The idea of zero-shot learning is to train a model to be able to classify images from unseen classes, that is classes of which the model has not seen any samples during training. An example in the context of the fashion dataset could be the task of deciding whether an new, unseen, image is a "Jeans" or a "Casual Shoe" when neither jeans nor casual shoe images were present a training time. At training time, the model can only access images and class labels from a set of training classes, i.e. classes disjoint from the set of unseen classes. This could be images of "Formal Shoes" and "Tshirts".

The task of zero-shot learning is different from even one-shot learning, since in few-shot learning the model at test time has access to a few sample images from all unseen classes and can adapt using these samples before being asked to classify unseen images.

To be able to classify unseen classes with zero-shot learning, the model needs to make use of at least one of two strategies. Either there is additional class-level meta information that describes seen and unseen classes in terms of additional attributes, e.g. visual attributes. In this case the model can classify unseen images of unseen classes at test time by relating the unseen classes to classes seen at training time via their attributes. 
Or the model can use the class labels themselves to understand what to look for in an unseen image by relating them to classes seen at training time semantically. In the context of the fashion dataset, the example above already illustrates this strategy: If the model has knowledge of the semantic similarity between "Formal Shoes" (training class) and "Casual Shoes" (unseen class), it could reasonably deduce that an unseen image of a casual shoe must look more like a formal shoe than like jeans.
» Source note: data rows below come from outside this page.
-- ==== Sys2Proof/Decode.lean ====
section
/-!
DEFINITION. The decoder (30_encoding.md R104), total on any word and on any bytes and rejecting by
name (R109, R113); after it the encoder, the opcode map of R105 as data, and the host's
`decodeTableWord`.
-/

namespace Sys2Proof

/-! ## Fields of an instruction word (R101; the positions are G2's, log 6) -/

/-- The family, w[15:12]. -/
def fieldFamily (w : Word) : Nibble := w.extractLsb' 12 4

/-- `x`, w[11:8]. -/
def fieldX (w : Word) : RegIdx := w.extractLsb' 8 4

/-- `y`, w[7:4]. -/
def fieldY (w : Word) : RegIdx := w.extractLsb' 4 4

/-- `n`, w[3:0]. -/
def fieldN (w : Word) : Nibble := w.extractLsb' 0 4

/-- `kk`, w[7:0]. -/
def fieldKK (w : Word) : Byte := w.extractLsb' 0 8

/-- `nnn`, w[11:0]. -/
def fieldNNN (w : Word) : Addr12 := w.extractLsb' 0 12

/-- w[11:4], the bits CLS and RET do not examine by default (R106). -/
def fieldMid (w : Word) : Byte := w.extractLsb' 4 8

/-- Why a word or a run of bytes is no instruction: one name per class of R109's list. -/
inductive Undefined where
  /-- Fewer than two bytes: no whole word (R100). -/
  | truncated
  /-- Family 0, low nibble neither 0 nor E; with `ZERO_FAMILY_STRICT`, any but 0x00E0 and 0x00EE. -/
  | family0 (w : Word)
  /-- `5xyN` with N ≠ 0 (R108). -/
  | family5 (w : Word)
  /-- `8xyN` with N outside 0..7 and E. -/
  | family8 (w : Word)
  /-- `9xyN` with N ≠ 0 (R108). -/
  | family9 (w : Word)
  /-- `ExKK` with KK neither 9E nor A1. -/
  | familyE (w : Word)
  /-- `FxKK` with KK none of the nine sub-opcodes. -/
  | familyF (w : Word)
  deriving DecidableEq, Repr

/-- Family 0 (R106). -/
def decodeFamily0 (strict : Bool) (w : Word) : Except Undefined Instr :=
  if strict && fieldMid w != 0x0E#8 then .error (.family0 w)
  else match fieldN w with
    | 0x0#4 => .ok (.cls (fieldMid w))
    | 0xE#4 => .ok (.ret (fieldMid w))
    | _ => .error (.family0 w)

/-- Family 8 (R104): the sub-opcode is w[3:0]. -/
def decodeFamily8 (w : Word) : Except Undefined Instr :=
  match fieldN w with
  | 0x0#4 => .ok (.ldReg (fieldX w) (fieldY w))
  | 0x1#4 => .ok (.orReg (fieldX w) (fieldY w))
  | 0x2#4 => .ok (.andReg (fieldX w) (fieldY w))
  | 0x3#4 => .ok (.xorReg (fieldX w) (fieldY w))
  | 0x4#4 => .ok (.addReg (fieldX w) (fieldY w))
  | 0x5#4 => .ok (.subReg (fieldX w) (fieldY w))
  | 0x6#4 => .ok (.shr (fieldX w) (fieldY w))
  | 0x7#4 => .ok (.subnReg (fieldX w) (fieldY w))
  | 0xE#4 => .ok (.shl (fieldX w) (fieldY w))
  | _ => .error (.family8 w)

/-- Family E (R104): the sub-opcode is w[7:0]. -/
def decodeFamilyE (w : Word) : Except Undefined Instr :=
  match fieldKK w with
  | 0x9E#8 => .ok (.skp (fieldX w))
  | 0xA1#8 => .ok (.sknp (fieldX w))
  | _ => .error (.familyE w)

/-- Family F (R104): the sub-opcode is w[7:0]. -/
def decodeFamilyF (w : Word) : Except Undefined Instr :=
  match fieldKK w with
  | 0x07#8 => .ok (.ldVxDT (fieldX w))
  | 0x0A#8 => .ok (.ldVxK (fieldX w))
  | 0x15#8 => .ok (.ldDTVx (fieldX w))
  | 0x18#8 => .ok (.ldSTVx (fieldX w))
  | 0x1E#8 => .ok (.addIVx (fieldX w))
  | 0x29#8 => .ok (.ldFVx (fieldX w))
  | 0x33#8 => .ok (.ldBVx (fieldX w))
  | 0x55#8 => .ok (.storeRegs (fieldX w))
  | 0x65#8 => .ok (.loadRegs (fieldX w))
  | _ => .error (.familyF w)

/-- The decode procedure of R104, for either setting of `ZERO_FAMILY_STRICT`. -/
def decodeWith (strict : Bool) (w : Word) : Except Undefined Instr :=
  match fieldFamily w with
  | 0x0#4 => decodeFamily0 strict w
  | 0x1#4 => .ok (.jp (fieldNNN w))
  | 0x2#4 => .ok (.call (fieldNNN w))
  | 0x3#4 => .ok (.seImm (fieldX w) (fieldKK w))
  | 0x4#4 => .ok (.sneImm (fieldX w) (fieldKK w))
  | 0x5#4 => if fieldN w = 0x0#4 then .ok (.seReg (fieldX w) (fieldY w)) else .error (.family5 w)
  | 0x6#4 => .ok (.ldImm (fieldX w) (fieldKK w))
  | 0x7#4 => .ok (.addImm (fieldX w) (fieldKK w))
  | 0x8#4 => decodeFamily8 w
  | 0x9#4 => if fieldN w = 0x0#4 then .ok (.sneReg (fieldX w) (fieldY w)) else .error (.family9 w)
  | 0xA#4 => .ok (.ldI (fieldNNN w))
  | 0xB#4 => .ok (.jpV0 (fieldNNN w))
  | 0xC#4 => .ok (.rnd (fieldX w) (fieldKK w))
  | 0xD#4 => .ok (.drw (fieldX w) (fieldY w) (fieldN w))
  | 0xE#4 => decodeFamilyE w
  | _ => decodeFamilyF w  -- family F, the only one left

/-- The machine's decoder: R104 under the machine's own parameters. -/
def decode (w : Word) : Except Undefined Instr :=
  decodeWith Config.params.zeroFamilyStrict w

/-- A word from its two bytes, the first at the lower address: big-endian (20_memory.md R72). -/
def wordOfBytes (hi lo : Byte) : Word := hi ++ lo

/-- Decode the instruction at the head of a run of bytes; answer it with the bytes after it. -/
def decodeBytes : List Byte → Except Undefined (Instr × List Byte)
  | hi :: lo :: rest =>
    match decode (wordOfBytes hi lo) with
    | .ok i => .ok (i, rest)
    | .error e => .error e
  | _ => .error .truncated

/-! ## The encoder, from the patterns of R105 -/

/-- `ffff nnnn nnnn nnnn` (R102, format NNN). -/
def packNNN (f : Nibble) (nnn : Addr12) : Word := f ++ nnn

/-- `ffff xxxx kkkk kkkk` (R102, formats XKK and XOP). -/
def packXKK (f : Nibble) (x : RegIdx) (kk : Byte) : Word := f ++ (x ++ kk : BitVec 12)

/-- `ffff xxxx yyyy nnnn` (R102, formats XY0, XYS and XYN). -/
def packXYN (f : Nibble) (x y : RegIdx) (n : Nibble) : Word := f ++ (x ++ (y ++ n : BitVec 8) : BitVec 12)

/-- `0000 mmmm mmmm oooo` (R102, format OP0). -/
def packOP0 (mid : Byte) (o : Nibble) : Word := 0x0#4 ++ (mid ++ o : BitVec 12)

/-- The word of an instruction (R105). -/
def encode : Instr → Word
  | .cls mid => packOP0 mid 0x0#4
  | .ret mid => packOP0 mid 0xE#4
  | .jp nnn => packNNN 0x1#4 nnn
  | .call nnn => packNNN 0x2#4 nnn
  | .seImm x kk => packXKK 0x3#4 x kk
  | .sneImm x kk => packXKK 0x4#4 x kk
  | .seReg x y => packXYN 0x5#4 x y 0x0#4
  | .ldImm x kk => packXKK 0x6#4 x kk
  | .addImm x kk => packXKK 0x7#4 x kk
  | .ldReg x y => packXYN 0x8#4 x y 0x0#4
  | .orReg x y => packXYN 0x8#4 x y 0x1#4
  | .andReg x y => packXYN 0x8#4 x y 0x2#4
  | .xorReg x y => packXYN 0x8#4 x y 0x3#4
  | .addReg x y => packXYN 0x8#4 x y 0x4#4
  | .subReg x y => packXYN 0x8#4 x y 0x5#4
  | .shr x y => packXYN 0x8#4 x y 0x6#4
  | .subnReg x y => packXYN 0x8#4 x y 0x7#4
  | .shl x y => packXYN 0x8#4 x y 0xE#4
  | .sneReg x y => packXYN 0x9#4 x y 0x0#4
  | .ldI nnn => packNNN 0xA#4 nnn
  | .jpV0 nnn => packNNN 0xB#4 nnn
  | .rnd x kk => packXKK 0xC#4 x kk
  | .drw x y n => packXYN 0xD#4 x y n
  | .skp x => packXKK 0xE#4 x 0x9E#8
  | .sknp x => packXKK 0xE#4 x 0xA1#8
  | .ldVxDT x => packXKK 0xF#4 x 0x07#8
  | .ldVxK x => packXKK 0xF#4 x 0x0A#8
  | .ldDTVx x => packXKK 0xF#4 x 0x15#8
  | .ldSTVx x => packXKK 0xF#4 x 0x18#8
  | .addIVx x => packXKK 0xF#4 x 0x1E#8
  | .ldFVx x => packXKK 0xF#4 x 0x29#8
  | .ldBVx x => packXKK 0xF#4 x 0x33#8
  | .storeRegs x => packXKK 0xF#4 x 0x55#8
  | .loadRegs x => packXKK 0xF#4 x 0x65#8

/-- The two bytes of an instruction, as they lie in memory (R72). -/
def encodeBytes (i : Instr) : List Byte :=
  [(encode i).extractLsb' 8 8, (encode i).extractLsb' 0 8]

/-! ## The opcode map as data -/

/-- The rows of R105 in the table's order, each (mask, match). -/
def opcodeRows : List (Word × Word) :=
  [(0xF00F, 0x0000), (0xF00F, 0x000E), (0xF000, 0x1000), (0xF000, 0x2000), (0xF000, 0x3000),
   (0xF000, 0x4000), (0xF00F, 0x5000), (0xF000, 0x6000), (0xF000, 0x7000), (0xF00F, 0x8000),
   (0xF00F, 0x8001), (0xF00F, 0x8002), (0xF00F, 0x8003), (0xF00F, 0x8004), (0xF00F, 0x8005),
   (0xF00F, 0x8006), (0xF00F, 0x8007), (0xF00F, 0x800E)] ++
  [(0xF00F, 0x9000), (0xF000, 0xA000), (0xF000, 0xB000), (0xF000, 0xC000), (0xF000, 0xD000),
   (0xF0FF, 0xE09E), (0xF0FF, 0xE0A1), (0xF0FF, 0xF007), (0xF0FF, 0xF00A), (0xF0FF, 0xF015),
   (0xF0FF, 0xF018), (0xF0FF, 0xF01E), (0xF0FF, 0xF029), (0xF0FF, 0xF033), (0xF0FF, 0xF055),
   (0xF0FF, 0xF065)]

/-- The position in `opcodeRows` of an instruction's row. -/
def Instr.row : Instr → Nat
  | .cls _ => 0
  | .ret _ => 1
  | .jp _ => 2
  | .call _ => 3
  | .seImm _ _ => 4
  | .sneImm _ _ => 5
  | .seReg _ _ => 6
  | .ldImm _ _ => 7
  | .addImm _ _ => 8
  | .ldReg _ _ => 9
  | .orReg _ _ => 10
  | .andReg _ _ => 11
  | .xorReg _ _ => 12
  | .addReg _ _ => 13
  | .subReg _ _ => 14
  | .shr _ _ => 15
  | .subnReg _ _ => 16
  | .shl _ _ => 17
  | .sneReg _ _ => 18
  | .ldI _ => 19
  | .jpV0 _ => 20
  | .rnd _ _ => 21
  | .drw _ _ _ => 22
  | .skp _ => 23
  | .sknp _ => 24
  | .ldVxDT _ => 25
  | .ldVxK _ => 26
  | .ldDTVx _ => 27
  | .ldSTVx _ => 28
  | .addIVx _ => 29
  | .ldFVx _ => 30
  | .ldBVx _ => 31
  | .storeRegs _ => 32
  | .loadRegs _ => 33

/-- The two bytes of a table word: the engine stores w[15:8] at the lower address (R72). -/
def tableWordBytes (nbits w : Nat) : List Byte :=
  let word : Word := BitVec.ofNat 16 (w % 2 ^ nbits)
  [word.extractLsb' 8 8, word.extractLsb' 0 8]

/-- For the host: what the decoder reads from the table's `nbits` bits `w` (bits above `nbits` are 0). -/
def decodeTableWord (nbits w : Nat) : Option Instr :=
  match decodeBytes (tableWordBytes nbits w) with
  | .ok (i, _) => some i
  | .error _ => none

end Sys2Proof
end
For the fashion dataset, the only class-level meta information are the `masterCategory` and `subCategory` columns of the data. The column `productDisplayName`, although semantically informative, represents sample-level information and can thus not be used for zero-shot learning. Or rather, it can not straightforwardly be used for zero-shot learning. One can imagine pooling the semantic descriptions of all samples of a given class, distilling them into a a single class-level description. This could be, for example, a measure of how often certain descriptors like "green" are used to describe images of the class. Importantly, if this strategy were used, the product descriptions of indivdual images could not be used.

Here, I chose a different strategy, combining the class-level attributes `masterCategory` and `subCategory` as categorical features with NLP features of the class labels through pre-trained semantic word embeddings. Specifically, I chose to represent class labels as vectors via the [GloVe: Global Vectors for Word Representation](https://nlp.stanford.edu/projects/glove/) language model. The algorithm used for zero-shot learning with these features were **Prototypical Networks** in the zero-shot configuration as described in the paper.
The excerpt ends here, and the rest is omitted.